→ **WHAT THIS TASK INVOLVES**:
Report how many lines in the data below hold the string "position". Nothing else should appear in the answer.
*** DATA FOR THIS TASK ***
-- ==== Sys2Proof/Machine/Phase.lean ====
section
/-! DEFINITION. Phase timers (19_counters_and_telemetry.md R643 to R646). -/

namespace Sys2Proof.Machine

/-- A phase starts on a timer that is not open (R644). -/
def State.openPhase (s : State) (i : Nat) : State :=
  if s.bit (PHT_STS.off i) PHT_STS.OPEN then s
  else ((s.csrSet (PHT_START.off i) (BitVec.ofNat 64 s.time)).setFld (PHT_STS.off i) PHT_STS.OPEN 1).setFld (PHT_STS.off i) PHT_STS.MARKS 0

/-- The open phase of a timer closes: END, the total and the count, both saturating (R644). -/
def State.closePhase (s : State) (i : Nat) : State :=
  let start := (s.csrGet (PHT_START.off i)).toNat
  let s1 := (s.csrSet (PHT_END.off i) (BitVec.ofNat 64 s.time)).bump (PHT_SUM.off i) PHT_SUM.NS (s.time - start)
  ((s1.bump (PHT_STS.off i) PHT_STS.COUNT 1).setFld (PHT_STS.off i) PHT_STS.OPEN 0)

/-- A start mark on a timer, which notes when it came (R644, R645). -/
def State.startMark (s : State) (i : Nat) : State := { s.openPhase i with phMark := tset s.phMark i s.time }

/-- A start mark of this moment has reached a timer. -/
def State.markedNow (s : State) (i : Nat) : Bool := tget? s.phMark i == some s.time

/-- An end mark on a timer: the phase closes at NEND marks, 0 acting as 1 (R643, R644). Of the marks of one moment the end marks come first: none
reaches the phase that a start mark opened, and a start mark opens the next phase once they have closed one (R645; log 76, DEDUCED). -/
def State.endMark (s : State) (i : Nat) : State :=
  if s.bit (PHT_STS.off i) PHT_STS.OPEN && !(s.markedNow i && (s.csrGet (PHT_START.off i)).toNat == s.time) then
    let m := s.fld (PHT_STS.off i) PHT_STS.MARKS + 1
    let s1 := s.setFld (PHT_STS.off i) PHT_STS.MARKS m
    if max 1 (s.fld (PHT_CFG.off i) PHT_CFG.NEND) ≤ m then
      let s2 := s1.closePhase i
      if s.markedNow i then s2.openPhase i else s2
    else s1
  else s

/-- The timers that marks of a context with a tag reach (R644). -/
def State.markedBy (s : State) (n tag : Nat) : List Nat :=
  (List.range 32).filter fun i =>
    let o := PHT_CFG.off i
    s.bit o PHT_CFG.EN && !s.bit o PHT_CFG.AUTO && s.fld o PHT_CFG.CTX == n && s.fld o PHT_CFG.TAG == tag

/-- The timers that hardware marks for a context; AUTO is valid only with TAG 3 (R643, R646). -/
def State.autoTimers (s : State) (n : Nat) : List Nat :=
  (List.range 32).filter fun i =>
    let o := PHT_CFG.off i
    s.bit o PHT_CFG.EN && s.bit o PHT_CFG.AUTO && s.fld o PHT_CFG.CTX == n && s.fld o PHT_CFG.TAG == 3

/-- The result of an APPLY step starts the hardware timers of its context (R646). -/
def State.autoStart (s : State) (n st : Nat) : State :=
  (s.autoTimers n).foldl (fun s i =>
    if s.bit (PHT_STS.off i) PHT_STS.OPEN then s else { s.openPhase i with autoStep := tset s.autoStep i st }) s

/-- EVL of the step ends them (R646). -/
def State.autoEnd (s : State) (n st : Nat) : State :=
  (s.autoTimers n).foldl (fun s i =>
    if s.bit (PHT_STS.off i) PHT_STS.OPEN && tget? s.autoStep i == some st then s.closePhase i else s) s

end Sys2Proof.Machine
end

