-- ==== Sys2Proof/Machine/VecMath.lean ====
section
/-! DEFINITION. The arithmetic of the vector engine: activations (06_vector_engine.md R205 to R207), reductions (R209 to R214) and
the counter-based generator (R224). -/

namespace Sys2Proof.Machine

/-- √x correctly rounded (R205). -/
def sqrt32 (x : Ex) : Elem :=
  if x.num = 0 then rnd32 .rne x
  else
    let odd := x.e % 2 = 1
    let n := (if odd then 2 * x.num else x.num) * 2 ^ 80
    let e := (if odd then x.e - 1 else x.e) / 2 - 40
    let r := isqrt n 80 0
    if r * r = n then rnd32 .rne ⟨false, r, 1, e⟩ else rnd32 .rne ⟨false, 2 * r + 1, 1, e - 1⟩

/-- The activation `act` of an FP32 value with parameter α; the flag is NAN_GEN (R205, R206). -/
def actFn (act : Nat) (alpha x : Elem) : Res32 :=
  match f32 x with
  | .nan => (nan32, false)
  | .inf neg =>
    match act with
    | 0x0 => (x, false)
    | 0x1 => (if neg then 0 else x, false)
    | 0x2 => if neg then mul32 alpha x else (x, false)
    | 0x3 => (if neg then 0x80000000 else x, false)
    | 0x4 => (if neg then 0x80000000 else x, false)
    | 0x5 => (if neg then 0x80000000 else x, false)
    | 0x6 => (if neg then 0 else one32, false)
    | 0x7 => (if neg then 0xBF800000 else one32, false)
    | 0x8 => (if neg then 0 else x, false)
    | 0x9 => if neg then (nan32, true) else (x, false)
    | 0xA => (if neg then 0x80000000 else 0, false)
    | 0xB => if neg then (nan32, true) else (0, false)
    | 0xC => if neg then (nan32, true) else (x, false)
    | 0xD => (if neg then 0 else x, false)
    | _ => (min32 (max32 x (alpha ||| 0x80000000)) (alpha &&& 0x7FFFFFFF), false)
  | .fin v =>
    match act with
    | 0x0 => (x, false)
    | 0x1 => (if v.num = 0 ∨ v.neg then 0 else x, false)
    | 0x2 => if v.num = 0 ∨ !v.neg then (x, false) else mul32 alpha x
    | 0x9 => if v.num = 0 then (0xFF800000, false) else if v.neg then (nan32, true) else (actFree 0x9 x v, false)
    | 0xA => if v.num = 0 then (inf32 v.neg, false) else (rnd32 .rne (Ex.div (Ex.ofNat 1 0) v), false)
    | 0xB => if v.num = 0 then (inf32 v.neg, false) else if v.neg then (nan32, true) else (actFree 0xB x v, false)
    | 0xC => if v.num = 0 then (x, false) else if v.neg then (nan32, true) else (sqrt32 v, false)
    | 0xE => (min32 (max32 x (alpha ||| 0x80000000)) (alpha &&& 0x7FFFFFFF), false)
    | a => (actFree a x v, false)

/-! Reductions. -/

/-- The state of a line: value, second word, count, and whether a NaN was made from no NaN on the way (R209). -/
structure RedSt where
  v   : Elem
  aux : Elem
  cnt : Nat
  nan : Bool
deriving DecidableEq, Repr

/-- The leaf of an element at a position (R211). -/
def redLeaf (red : Nat) (x : Elem) (pos : Nat) : RedSt :=
  match red with
  | 1 => let (p, n) := mul32 x x; ⟨p, 0, 1, n⟩
  | 3 => ⟨x, BitVec.ofNat 32 pos, 1, false⟩
  | 4 => ⟨x, BitVec.ofNat 32 pos, 1, false⟩
  | _ => ⟨x, 0, 1, false⟩

/-- `b` replaces `a` under the order of R133, NaNs giving way (R211). -/
def redWins (max : Bool) (a b : Elem) : Bool :=
  match f32 a, f32 b with
  | .nan, .nan => false
  | .nan, _ => true
  | _, .nan => false
  | x, y => if max then ltTotal x y else ltTotal y x

/-- The combination of two states (R211, R212). -/
def redCombine (red : Nat) (a b : RedSt) : RedSt :=
  if a.cnt = 0 then b
  else if b.cnt = 0 then a
  else
    let n := a.cnt + b.cnt
    let g := a.nan || b.nan
    match red with
    | 2 => let (p, m) := mul32 a.v b.v; ⟨p, 0, n, g || m⟩
    | 3 => let w := if redWins true a.v b.v then b else a; ⟨w.v, w.aux, n, g⟩
    | 4 => let w := if redWins false a.v b.v then b else a; ⟨w.v, w.aux, n, g⟩
    | 5 =>
      let rat (p q : Nat) : Elem := rnd32 .rne ⟨false, p, q, 0⟩
      let (d, f1) := sub32 b.v a.v
      let (m, f2) := fma32 d (rat b.cnt n) a.v
      let c := rat (a.cnt * b.cnt) n
      let (qs, f3) := add32 a.aux b.aux
      let (dd, f4) := mul32 d d
      let (q, f5) := fma32 dd c qs
      ⟨m, q, n, g || f1 || f2 || f3 || f4 || f5⟩
    | _ => let (t, m) := add32 a.v b.v; ⟨t, 0, n, g || m⟩

/-- The fixed tree of R210 over `2 ^ d` leaves from `lo`. -/
def redTree (red : Nat) (leaf : Nat → RedSt) : Nat → Nat → RedSt
  | 0, lo => leaf lo
  | d + 1, lo => redCombine red (redTree red leaf d lo) (redTree red leaf d (lo + 2 ^ d))

/-- An absorbed leaf. -/
def redNone : RedSt := ⟨0, 0, 0, false⟩

/-- The four state words of a line; a NaN is written canonical (R41, R209, R213, R214). The NaN of an empty meanvar line is the state that R213
prescribes and raises EMPTY, not NAN_GEN. (log 68, DESIGN CHOICE) -/
def redWords (red : Nat) (s : RedSt) : List Elem :=
  if s.cnt = 0 then
    match red with
    | 2 => [one32, 0, 0, 1]
    | 3 => [0xFF800000, 0xFFFFFFFF, 0, 1]
    | 4 => [0x7F800000, 0xFFFFFFFF, 0, 1]
    | 5 => [nan32, nan32, 0, 1]
    | _ => [0, 0, 0, 1]
  else
    let canon (w : Elem) : Elem := if isNan32 w then nan32 else w
    [canon s.v, if red = 5 then canon s.aux else s.aux, BitVec.ofNat 32 (satAdd s.cnt 0 0xFFFFFFFF), 0]

/-! The counter-based generator (R224). -/

/-- One round of the generator on (x, y) with round key `k`. -/
def genRound (k : Elem) (st : Elem × Elem) : Elem × Elem :=
  let u := st.2 + k
  let f := (u + u.rotateLeft 12) ^^^ u.rotateLeft 20
  (st.2, st.1 ^^^ f)

/-- The draw of an index and a tag under a seed and a step (R224). -/
def genDraw (seed : Word) (step tag : Nat) (i : Nat) : Nat :=
  let k : List Elem := [seed.setWidth 32, (seed >>> 32).setWidth 32, BitVec.ofNat 32 step,
    BitVec.ofNat 32 (put (tag % 65536) 16 + step / 2 ^ 32 % 65536)]
  let key (r : Nat) : Elem := k.getD (r % 4) 0 ^^^ BitVec.ofNat 32 (0x9E3779B9 * (r + 1))
  let c := i % 2 ^ 64 / 4
  let st := (List.range 6).foldl (fun st r => genRound (key r) st) (BitVec.ofNat 32 (c / 2 ^ 32), BitVec.ofNat 32 c)
  let w := st.1.toNat * 2 ^ 32 + st.2.toNat
  w / 2 ^ (16 * (i % 4)) % 65536

end Sys2Proof.Machine
end

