/-- NAK for a block that cannot be read: in a pair only where the pair has not accepted the block that comes next on this port (R379). -/
def State.nakBad (s : State) (p : Nat) : State :=
  if s.fsts p FAB_STS.PAIR_ACT = 1 ∧ (s.fport p).seen ≠ (s.fport (s.lead p)).rxNext then s else s.nak p

/-- Corrected symbols by logical lane and a failed block counted in the running millisecond; past a limit the port is taken down, a lane
marked bad (R370). -/
def State.countErrs (s : State) (p : Nat) (corr : List Nat) (failed : Bool) : State :=
  let f := s.fport p
  let new := decide (f.msStart + 1000000 ≤ s.time)
  let bad := (if new then 0 else f.msBad) + b2n failed
  let cs := (List.range 8).map fun l => (if new then 0 else f.msCorr.getD l 0) + corr.getD l 0
  let s1 := s.modFport p fun f => { f with msStart := if new then s.time else f.msStart, msBad := bad, msCorr := cs }
  let s2 := s1.bump (FAB_ERRCNT.off p) FAB_ERRCNT.CORR (corr.foldl (· + ·) 0)
  let lane := (List.range 8).find? fun l => decide (s2.fld (FAB_ERRCTL.off p) FAB_ERRCTL.LANE_LIM < cs.getD l 0)
  lane.elim (if s2.fld (FAB_ERRCTL.off p) FAB_ERRCTL.UNC_LIM < bad then s2.takeDown p causeErrRate else s2) fun l =>
    let ph := bits (s2.fld (FAB_LANE.off p) FAB_LANE.LMAP) (3 * l) 3
    let s3 := (s2.setFld (FAB_LANE.off p) FAB_LANE.BAD (s2.fld (FAB_LANE.off p) FAB_LANE.BAD ||| 2 ^ ph)).laneRecord p ph
    (s3.modFport p fun f => { f with newBad := true }).takeDown p causeErrRate

/-- The port receives blocks outside ACTIVE: from block lock on, and while it is shuttered. -/
def State.locked (s : State) (p : Nat) : Bool := (decide (stIdent ≤ s.pst p) && decide (s.pst p ≤ stAlign)) || s.pst p == stShut

/-- A link block arrives at a port (R365, R366, R379). Outside ACTIVE a block that is discarded is still counted (R384). A block of another type has no
effect here: the content of an identity block comes by its own command. -/
def State.blockIn (s : State) (p : Nat) (r : RxBlock) : State :=
  let l := s.lead p
  if s.pst p ≠ stActive then
    match r with
    | .bad _ => if s.locked p then s.bump (FAB_ERRCNT.off p) FAB_ERRCNT.UNCORR 1 else s
    | _ => s
  else match r with
    | .bad corr => ((s.bump (FAB_ERRCNT.off p) FAB_ERRCNT.UNCORR 1).nakBad p).countErrs p corr true
    | .other corr => s.countErrs p corr false
    | .idle t corr =>
      ((s.modFport p fun f => { f with seen := newest 24 f.seen t.bseq.toNat % 2 ^ 24 }).trailerIn p l t).countErrs p corr false
    | .data t slots corr =>
      let s0 := s.modFport p fun f => { f with seen := (newest 24 f.seen t.bseq.toNat + 1) % 2 ^ 24 }
      let f := s0.fport l
      if t.bseq.toNat = f.rxNext then
        let s1 := s0.modFport l fun f => { f with rxNext := (f.rxNext + 1) % 2 ^ 24, rxAny := true }
        ((slots.foldl (fun s x => match x with | some pn => s.penIn p l pn | none => s) s1).trailerIn p l t).countErrs p corr false
      else if s.fsts p FAB_STS.PAIR_ACT = 1 ∧ notBefore 24 t.bseq.toNat f.rxNext = false then s0.countErrs p corr false
      else ((s0.bump (FAB_ERRCNT.off p) FAB_ERRCNT.UNCORR 1).nak p).countErrs p corr false

/-- What a port makes of the bytes on its physical receive lanes: its logical lanes are those of LMAP, their bytes are put in line order, descrambled
and decoded (R345, R357, R363). -/
def State.rxLine (s : State) (p : Nat) (lanes : List (List Byte)) : RxBlock × State :=
  let w := if s.fsts p FAB_STS.WIDTH = 0 then 8 else s.fsts p FAB_STS.WIDTH
  let lane (l : Nat) : List Byte := lanes.getD (if s.fsts p FAB_STS.WIDTH = 0 then l else bits (s.fld (FAB_LANE.off p) FAB_LANE.LMAP) (3 * l) 3) []
  let x := scramble false (s.fport p).scrRx (gatherLanes w lane)
  (readBlock w x.1, s.modFport p fun f => { f with scrRx := x.2 })

def execLinkBlockReceive (p : PortId) (lanes : List (List Byte)) (s : State) : Out :=
  let x := s.rxLine p.val lanes
  .next (x.2.blockIn p.val x.1)

/-- Signal or block lock is lost on a lane in use (R370). -/
def execPortSignalLoss (p : PortId) (s : State) : Out :=
  .next ((s.modFport p.val fun f => { f with signal := false }).takeDown p.val causeLoss)

/-- No valid block for 10 µs (R370). -/
def execBlockReceiveTimeout (p : PortId) (s : State) : Out := .next (s.takeDown p.val causeLoss)

/-! Commands (R373, R384). -/

/-- RETRAIN: full training from any state but DISABLED. -/
def State.retrainPort (s : State) (p : Nat) : State :=
  if s.pst p = stDisabled then s
  else
    let s0 := if s.pst p = stActive then s.handOver p else s
    (s0.beginTrain p true).portOff p

def execRetrain (p : PortId) (s : State) : Out := .next (s.retrainPort p.val)

/-- SHUTTER: SHUT, cause COMMAND. -/
def State.shutterCmd (s : State) (p : Nat) : State :=
  if s.pst p = stShut then s.setFsts p FAB_STS.CAUSE causeCommand else s.shutPort p causeCommand
def execShutter (p : PortId) (s : State) : Out := .next (s.shutterCmd p.val)

end Sys2Proof.Machine
end

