-- ==== Sys2Proof/Machine/Reset.lean ====
section
/-! DEFINITION. Hangs, the hatch, function resets, package, fabric-domain and cold resets, and what peers are told
(14_contexts_hangs_reset.md R512 to R532, 16_die_links_and_test_access.md R578). -/

namespace Sys2Proof.Machine

/-! Branch groups as launched (R108, R111, R502). -/

/-- The core keys of a group's clusters, by ascending bit position and then logical core (R111). -/
def maskCores (mask : Nat) : List Nat :=
  ((List.range 48).filter fun i => bits mask i 1 == 1).flatMap fun i => clusterCores (i / 12) (i % 12)

/-- The compute cores of a context in launch order (R502). -/
def State.launchCores (s : State) (n : Nat) : List Nat := (s.ctx n).groups.flatMap maskCores

/-- The clusters of a context in ascending bit order over its groups (R502). -/
def State.launchClusters (s : State) (n : Nat) : List Nat :=
  (s.ctx n).groups.flatMap fun m => (List.range 48).filter fun i => bits m i 1 == 1

/-- The place of a number in a list. -/
def placeOf (l : List Nat) (x : Nat) : Nat := (l.takeWhile (· != x)).length

/-! CTX_ fields at a hatch and a function reset (R13). -/

/-- The offsets of a register family within one instance of its outermost suffix. -/
def innerOffs : List (Nat × Nat) → List Nat
  | [] => [0]
  | (c, st) :: rest => (List.range c).flatMap fun i => (innerOffs rest).map fun o => i * st + o

/-- Every field of the CTX_ block of a context that `pick` gives a value takes it. -/
def State.ctxFields (s : State) (n : Nat) (pick : FldDesc → Option Nat) : State :=
  (regTable.filter fun d => decide (0x20000 ≤ d.base) && decide (d.base < 0x21000)).foldl (fun s d =>
    (innerOffs (d.dims.drop 1)).foldl (fun s o =>
      d.fields.foldl (fun s f =>
        match pick f with
        | some v => s.setFld (d.base + n * 0x1000 + o) ⟨f.lo, f.len⟩ v
        | none => s) s) s) s

/-! CTX_DOWN (R524, R525). -/

/-- The payload of a CTX_DOWN (R524). -/
def downBytes (ctx reason gkey rank self time : Nat) : List Byte :=
  leBytes 1 ctx ++ leBytes 1 reason ++ leBytes 2 gkey ++ leBytes 2 rank ++ leBytes 2 self ++ leBytes 8 time ++ zeroBytes 48

/-- A list without repeats, first occurrences kept. -/
def distinct (l : List Nat) : List Nat := (l.foldl (fun acc x => if acc.contains x then acc else x :: acc) []).reverse

/-- One CTX_DOWN pennant to a package. -/
def State.sendDown (s : State) (ctx : CtxId) (dst : Nat) (bytes : List Byte) : State :=
  (s.sendPen tMGMT 0 dst ctx (put 1 40) bytes 63 true false 0).1

/-- The packages that a context's halyards with EN = 1 name (R525). -/
def State.halPeers (s : State) (n : Nat) : List Nat :=
  distinct (((List.range 16).filter fun h => s.hcfg n h CTX_HAL_CFG.EN == 1).map fun h => s.hcfg n h CTX_HAL_CFG.PEER)

/-- The notices of a removed context: one to each halyard peer, one for each group with other members to relative ranks 1 and 2 (R525). -/
def State.ctxDown (s : State) (ctx : CtxId) (reason time : Nat) : State :=
  let n := ctx.val
  let s1 := (s.halPeers n).foldl (fun s p => s.sendDown ctx p (downBytes n reason 0 0 s.self time)) s
  ((List.range 16).filter fun g => s.gValid n g && decide (1 < gSize (s.gAxes n g))).foldl (fun s g =>
    let l := s.gAxes n g
    let me := s.gRankOf l s.self
    ([1, 2].filter fun d => decide (d < gSize l)).foldl (fun s d =>
      s.sendDown ctx (s.gPkg l ((me + d) % gSize l)) (downBytes n reason (s.gKey n g) me s.self time)) s) s1

/-- A CTX_DOWN arrives (R454, R525, R526). The first copy acts and is relayed unchanged. -/
def State.downIn (s : State) (pn : Pennant) : State :=
  let b := Pennant.held pn
  let at' (i k : Nat) : Nat := leNat ((b.drop i).take k)
  if pn.typ.toNat = tMGMT ∧ bits pn.addr.toNat 40 8 = 1 then
    let s0 := s.takeIn pn
    let ctx := at' 0 1 % 64
    let gkey := at' 2 2
    let origin := at' 6 2 % 32768
    let id : DownId := ⟨gkey, origin, ctx, at' 8 8⟩
    if s0.seenDown.contains id then s0
    else
      let s1 := { s0 with seenDown := s0.seenDown ++ [id] }
      let s2 : State := match (if gkey = 0 then none else s1.gByKey gkey) with
        | some (n, g) =>
          let l := s1.gAxes n.val g
          let ng := gSize l
          let d := (s1.gRankOf l s1.self + ng - at' 4 2 % ng) % ng
          let s2 := ([2 * d + 1, 2 * d + 2].filter fun x => decide (x < ng)).foldl (fun (s : State) x =>
            s.sendDown (Fin.ofNat 64 ctx) (s.gPkg l ((at' 4 2 + x) % ng)) b) s1
          s2.keyDown gkey
        | none => s1
      s2.halPeerDown (BitVec.ofNat 15 origin) ctx
  else s

def execCtxDownReceive (pn : Pennant) (s : State) : Out := .next (s.downIn pn)

/-! Hangs (R512 to R516). That the span without progress has passed is the sender's word (log 20, DEDUCED). -/

/-- A running context with EN = 1 that makes no progress is hatched with reason HANG (R513). -/
def execContextHang (ctx : CtxId) (s : State) : Out :=
  .next (if (s.ctx ctx.val).st == .running && s.bit (CTX_HANG.off ctx.val) CTX_HANG.EN && !s.hatching ctx.val then
      s.startHatch ctx.val 4 unitPkg none none false false
    else s)

/-- An engine runs an instruction. -/
def Core.engineBusy (c : Core) : Engine → Bool
  | .mx => c.mx.run.isSome || !c.mx.loads.isEmpty
  | .vx => c.vx.run.isSome
  | .ls => c.lrun.isSome

def engNo : Engine → Nat
  | .mx => engMx
  | .vx => engVx
  | .ls => engLs

/-- An instruction that has run for 10 ms (R514): a record, and the hatch with reason ENGINE. -/
def State.engineHang (s : State) (key : Nat) (e : Engine) : State :=
  let c := s.core key
  if c.engineBusy e && !s.hatching c.ctx.val then
    let u := s.unitOf key (engNo e)
    let (s1, i) := s.openRecord (mkDet 0x0A u (some c.ctx) 2 1 1 0 0 0 0) false
    (s1.handle i 1 0x05).startHatch c.ctx.val 5 u none none false false
  else s

def execEngineHang (c : CoreId) (e : Engine) (s : State) : Out := .next (s.engineHang (coreKey c) e)

/-- A shared unit without progress for 100 ms (R515): a record with the context of its oldest work, and the hatch with reason UNIT. -/
def execUnitHang (unit : UnitCode) (ctx : CtxId) (s : State) : Out :=
  let (s1, i) := s.openRecord (mkDet 0x12 unit (some ctx) 2 1 0 0 0 0 0) false
  let s2 := s1.handle i 1 0x05
  .next (if ctx.val == 0 then s2 else s2.startHatch ctx.val 6 unit none none false false)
*** End of DATA FOR THIS TASK ***
→ **RESPONSE TO THE TASK**:
2